### [To do]
Copy the records below verbatim, from the first line through the line containing "inductive Fault", inclusive, and output nothing else.

--- START ---

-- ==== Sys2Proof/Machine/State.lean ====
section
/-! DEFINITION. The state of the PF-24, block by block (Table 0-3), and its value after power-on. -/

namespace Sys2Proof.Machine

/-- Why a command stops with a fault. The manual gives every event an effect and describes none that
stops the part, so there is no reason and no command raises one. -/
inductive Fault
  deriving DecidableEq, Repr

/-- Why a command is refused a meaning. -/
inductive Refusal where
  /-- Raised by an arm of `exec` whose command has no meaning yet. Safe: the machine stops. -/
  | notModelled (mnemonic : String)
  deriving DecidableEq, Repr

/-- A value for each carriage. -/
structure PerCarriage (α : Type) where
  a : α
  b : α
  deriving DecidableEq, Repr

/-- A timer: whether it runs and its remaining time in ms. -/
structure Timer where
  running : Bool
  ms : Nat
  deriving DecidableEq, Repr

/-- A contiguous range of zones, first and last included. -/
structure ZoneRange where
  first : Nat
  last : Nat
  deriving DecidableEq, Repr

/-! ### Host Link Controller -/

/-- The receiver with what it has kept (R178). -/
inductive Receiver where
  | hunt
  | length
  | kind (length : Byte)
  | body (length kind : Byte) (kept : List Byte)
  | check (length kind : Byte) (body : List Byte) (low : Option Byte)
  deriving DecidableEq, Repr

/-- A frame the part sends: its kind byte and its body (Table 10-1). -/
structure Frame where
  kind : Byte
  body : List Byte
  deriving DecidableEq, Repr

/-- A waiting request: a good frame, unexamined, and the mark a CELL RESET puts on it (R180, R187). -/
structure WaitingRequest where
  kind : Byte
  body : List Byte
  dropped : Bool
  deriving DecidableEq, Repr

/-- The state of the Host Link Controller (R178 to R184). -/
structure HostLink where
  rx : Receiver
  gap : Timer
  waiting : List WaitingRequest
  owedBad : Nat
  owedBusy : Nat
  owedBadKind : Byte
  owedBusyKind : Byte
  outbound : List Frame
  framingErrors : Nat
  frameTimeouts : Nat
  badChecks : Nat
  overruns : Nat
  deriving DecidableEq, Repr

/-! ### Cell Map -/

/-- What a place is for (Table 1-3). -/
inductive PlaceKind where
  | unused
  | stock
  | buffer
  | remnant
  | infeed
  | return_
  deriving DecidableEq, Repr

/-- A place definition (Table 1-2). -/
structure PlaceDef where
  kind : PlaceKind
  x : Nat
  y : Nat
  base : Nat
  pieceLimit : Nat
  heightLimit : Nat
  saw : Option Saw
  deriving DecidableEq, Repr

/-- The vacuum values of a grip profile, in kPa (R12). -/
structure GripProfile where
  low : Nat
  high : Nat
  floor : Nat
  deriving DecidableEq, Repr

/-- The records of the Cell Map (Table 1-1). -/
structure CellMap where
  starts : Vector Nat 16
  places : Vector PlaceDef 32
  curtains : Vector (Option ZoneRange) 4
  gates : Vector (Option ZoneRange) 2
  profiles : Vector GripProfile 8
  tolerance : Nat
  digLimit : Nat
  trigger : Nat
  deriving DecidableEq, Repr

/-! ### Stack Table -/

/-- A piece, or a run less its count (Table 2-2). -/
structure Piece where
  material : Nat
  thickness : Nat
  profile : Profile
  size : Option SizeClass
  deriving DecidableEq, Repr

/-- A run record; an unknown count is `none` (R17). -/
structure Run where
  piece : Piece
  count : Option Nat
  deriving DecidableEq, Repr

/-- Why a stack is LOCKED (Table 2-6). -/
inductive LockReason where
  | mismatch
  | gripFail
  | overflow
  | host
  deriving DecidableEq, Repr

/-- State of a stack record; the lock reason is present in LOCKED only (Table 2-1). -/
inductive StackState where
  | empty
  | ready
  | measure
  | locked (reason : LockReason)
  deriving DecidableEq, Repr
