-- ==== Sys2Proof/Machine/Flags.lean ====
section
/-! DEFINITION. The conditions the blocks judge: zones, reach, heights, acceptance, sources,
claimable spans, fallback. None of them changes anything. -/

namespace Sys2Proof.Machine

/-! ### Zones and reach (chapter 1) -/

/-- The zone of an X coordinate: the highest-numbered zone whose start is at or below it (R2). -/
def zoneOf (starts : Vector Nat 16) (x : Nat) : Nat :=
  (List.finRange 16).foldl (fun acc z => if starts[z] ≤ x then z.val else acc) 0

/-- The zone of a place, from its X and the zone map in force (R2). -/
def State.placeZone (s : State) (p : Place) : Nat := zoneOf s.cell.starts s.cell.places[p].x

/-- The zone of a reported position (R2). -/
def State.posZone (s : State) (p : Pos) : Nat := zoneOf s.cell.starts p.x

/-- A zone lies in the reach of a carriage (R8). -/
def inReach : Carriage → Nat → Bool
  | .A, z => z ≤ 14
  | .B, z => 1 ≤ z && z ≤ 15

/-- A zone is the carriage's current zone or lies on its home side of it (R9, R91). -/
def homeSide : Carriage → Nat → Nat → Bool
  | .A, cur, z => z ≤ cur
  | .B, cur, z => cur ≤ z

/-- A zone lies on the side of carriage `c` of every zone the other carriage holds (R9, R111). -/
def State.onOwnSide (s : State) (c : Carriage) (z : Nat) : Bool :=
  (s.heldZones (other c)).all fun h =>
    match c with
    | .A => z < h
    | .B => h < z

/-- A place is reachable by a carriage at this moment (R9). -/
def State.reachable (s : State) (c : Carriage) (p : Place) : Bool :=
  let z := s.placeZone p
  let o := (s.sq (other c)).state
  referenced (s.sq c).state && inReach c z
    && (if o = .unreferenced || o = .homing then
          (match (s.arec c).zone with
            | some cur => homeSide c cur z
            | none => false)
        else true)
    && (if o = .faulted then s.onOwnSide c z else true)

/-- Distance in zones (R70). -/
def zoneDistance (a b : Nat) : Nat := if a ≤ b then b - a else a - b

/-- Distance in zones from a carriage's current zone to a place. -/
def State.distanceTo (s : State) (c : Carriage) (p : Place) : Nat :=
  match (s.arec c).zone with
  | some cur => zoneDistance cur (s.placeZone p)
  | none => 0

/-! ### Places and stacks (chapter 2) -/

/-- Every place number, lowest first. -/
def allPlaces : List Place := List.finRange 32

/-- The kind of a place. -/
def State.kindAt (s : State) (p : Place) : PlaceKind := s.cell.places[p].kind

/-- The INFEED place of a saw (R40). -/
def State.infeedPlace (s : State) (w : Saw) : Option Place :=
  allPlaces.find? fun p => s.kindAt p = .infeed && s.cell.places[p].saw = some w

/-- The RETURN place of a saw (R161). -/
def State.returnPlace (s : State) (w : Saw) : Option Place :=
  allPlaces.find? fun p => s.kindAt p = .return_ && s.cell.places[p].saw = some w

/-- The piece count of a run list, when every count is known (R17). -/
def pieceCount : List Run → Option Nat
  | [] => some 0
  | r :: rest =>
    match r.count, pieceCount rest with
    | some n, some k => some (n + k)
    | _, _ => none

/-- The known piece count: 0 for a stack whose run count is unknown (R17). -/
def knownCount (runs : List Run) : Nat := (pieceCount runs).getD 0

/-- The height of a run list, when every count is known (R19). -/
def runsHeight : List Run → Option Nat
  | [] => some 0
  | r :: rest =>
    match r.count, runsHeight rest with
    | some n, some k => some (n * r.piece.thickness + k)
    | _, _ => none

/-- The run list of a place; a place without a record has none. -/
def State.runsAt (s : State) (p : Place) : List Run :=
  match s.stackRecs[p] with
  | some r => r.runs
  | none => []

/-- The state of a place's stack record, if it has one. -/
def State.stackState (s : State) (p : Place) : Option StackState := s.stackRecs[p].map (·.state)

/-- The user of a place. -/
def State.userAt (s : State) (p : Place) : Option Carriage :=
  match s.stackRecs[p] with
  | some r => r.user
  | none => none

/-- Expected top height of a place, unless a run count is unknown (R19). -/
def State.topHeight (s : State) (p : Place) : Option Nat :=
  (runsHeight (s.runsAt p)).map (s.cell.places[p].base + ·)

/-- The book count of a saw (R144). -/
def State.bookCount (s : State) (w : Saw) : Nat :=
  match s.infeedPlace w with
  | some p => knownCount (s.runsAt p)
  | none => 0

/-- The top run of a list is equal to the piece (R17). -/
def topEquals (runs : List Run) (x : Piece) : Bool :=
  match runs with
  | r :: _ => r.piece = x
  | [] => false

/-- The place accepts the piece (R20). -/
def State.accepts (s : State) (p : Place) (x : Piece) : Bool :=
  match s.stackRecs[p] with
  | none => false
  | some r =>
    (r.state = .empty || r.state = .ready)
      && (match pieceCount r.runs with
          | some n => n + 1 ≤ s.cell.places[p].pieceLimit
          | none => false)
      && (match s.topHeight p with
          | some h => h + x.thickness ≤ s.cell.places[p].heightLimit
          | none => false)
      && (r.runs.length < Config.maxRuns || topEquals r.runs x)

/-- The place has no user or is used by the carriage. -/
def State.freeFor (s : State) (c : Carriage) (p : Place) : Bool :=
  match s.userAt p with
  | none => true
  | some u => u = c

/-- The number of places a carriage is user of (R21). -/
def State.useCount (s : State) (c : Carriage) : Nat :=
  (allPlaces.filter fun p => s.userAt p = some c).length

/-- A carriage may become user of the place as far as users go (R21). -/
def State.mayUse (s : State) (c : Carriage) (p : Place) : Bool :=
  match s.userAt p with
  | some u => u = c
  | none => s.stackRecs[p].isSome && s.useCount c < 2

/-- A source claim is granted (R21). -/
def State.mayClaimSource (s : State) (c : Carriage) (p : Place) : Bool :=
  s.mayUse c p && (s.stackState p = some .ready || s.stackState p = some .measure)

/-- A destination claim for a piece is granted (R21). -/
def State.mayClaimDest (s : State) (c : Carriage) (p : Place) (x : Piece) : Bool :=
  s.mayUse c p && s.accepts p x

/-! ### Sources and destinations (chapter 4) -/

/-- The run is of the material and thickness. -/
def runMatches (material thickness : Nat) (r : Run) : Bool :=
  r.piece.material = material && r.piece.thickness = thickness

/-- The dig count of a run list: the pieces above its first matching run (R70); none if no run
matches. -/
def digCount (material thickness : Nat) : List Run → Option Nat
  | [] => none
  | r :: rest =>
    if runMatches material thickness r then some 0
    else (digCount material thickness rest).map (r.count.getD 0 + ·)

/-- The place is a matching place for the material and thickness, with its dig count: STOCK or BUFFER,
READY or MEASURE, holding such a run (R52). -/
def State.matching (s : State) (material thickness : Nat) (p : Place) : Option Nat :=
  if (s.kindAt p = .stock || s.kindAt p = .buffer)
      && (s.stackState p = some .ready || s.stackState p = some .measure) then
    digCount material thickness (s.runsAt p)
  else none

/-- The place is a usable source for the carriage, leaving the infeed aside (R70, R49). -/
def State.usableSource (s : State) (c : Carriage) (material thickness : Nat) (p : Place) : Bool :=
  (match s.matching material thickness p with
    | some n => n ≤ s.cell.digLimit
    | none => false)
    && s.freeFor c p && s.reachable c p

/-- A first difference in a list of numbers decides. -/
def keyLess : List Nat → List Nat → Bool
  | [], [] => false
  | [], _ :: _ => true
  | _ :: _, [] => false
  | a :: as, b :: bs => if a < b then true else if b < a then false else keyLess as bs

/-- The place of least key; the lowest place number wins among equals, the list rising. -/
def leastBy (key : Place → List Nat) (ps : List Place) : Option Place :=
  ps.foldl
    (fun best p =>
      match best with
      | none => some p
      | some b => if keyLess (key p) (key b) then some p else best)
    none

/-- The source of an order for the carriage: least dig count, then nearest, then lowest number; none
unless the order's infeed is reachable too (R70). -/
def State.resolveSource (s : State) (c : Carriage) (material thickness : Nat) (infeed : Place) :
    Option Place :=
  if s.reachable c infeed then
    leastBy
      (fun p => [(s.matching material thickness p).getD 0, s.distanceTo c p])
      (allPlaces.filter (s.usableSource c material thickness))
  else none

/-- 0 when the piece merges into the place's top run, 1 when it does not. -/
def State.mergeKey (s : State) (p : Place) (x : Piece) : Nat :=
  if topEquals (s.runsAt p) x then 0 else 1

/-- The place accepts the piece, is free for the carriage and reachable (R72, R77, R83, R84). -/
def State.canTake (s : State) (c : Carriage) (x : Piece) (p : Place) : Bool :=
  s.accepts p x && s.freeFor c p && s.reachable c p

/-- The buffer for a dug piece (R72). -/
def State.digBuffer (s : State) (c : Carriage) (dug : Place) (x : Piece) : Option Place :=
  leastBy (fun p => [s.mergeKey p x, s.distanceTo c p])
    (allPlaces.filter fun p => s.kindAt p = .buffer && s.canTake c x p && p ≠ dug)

--- END ---

### [Task solution]
-- ==== Sys2Proof/Machine/State.lean ====
section
/-! DEFINITION. The state of the PF-24, block by block (Table 0-3), and its value after power-on. -/

namespace Sys2Proof.Machine

/-- Why a command stops with a fault. The manual gives every event an effect and describes none that
stops the part, so there is no reason and no command raises one. -/
inductive Fault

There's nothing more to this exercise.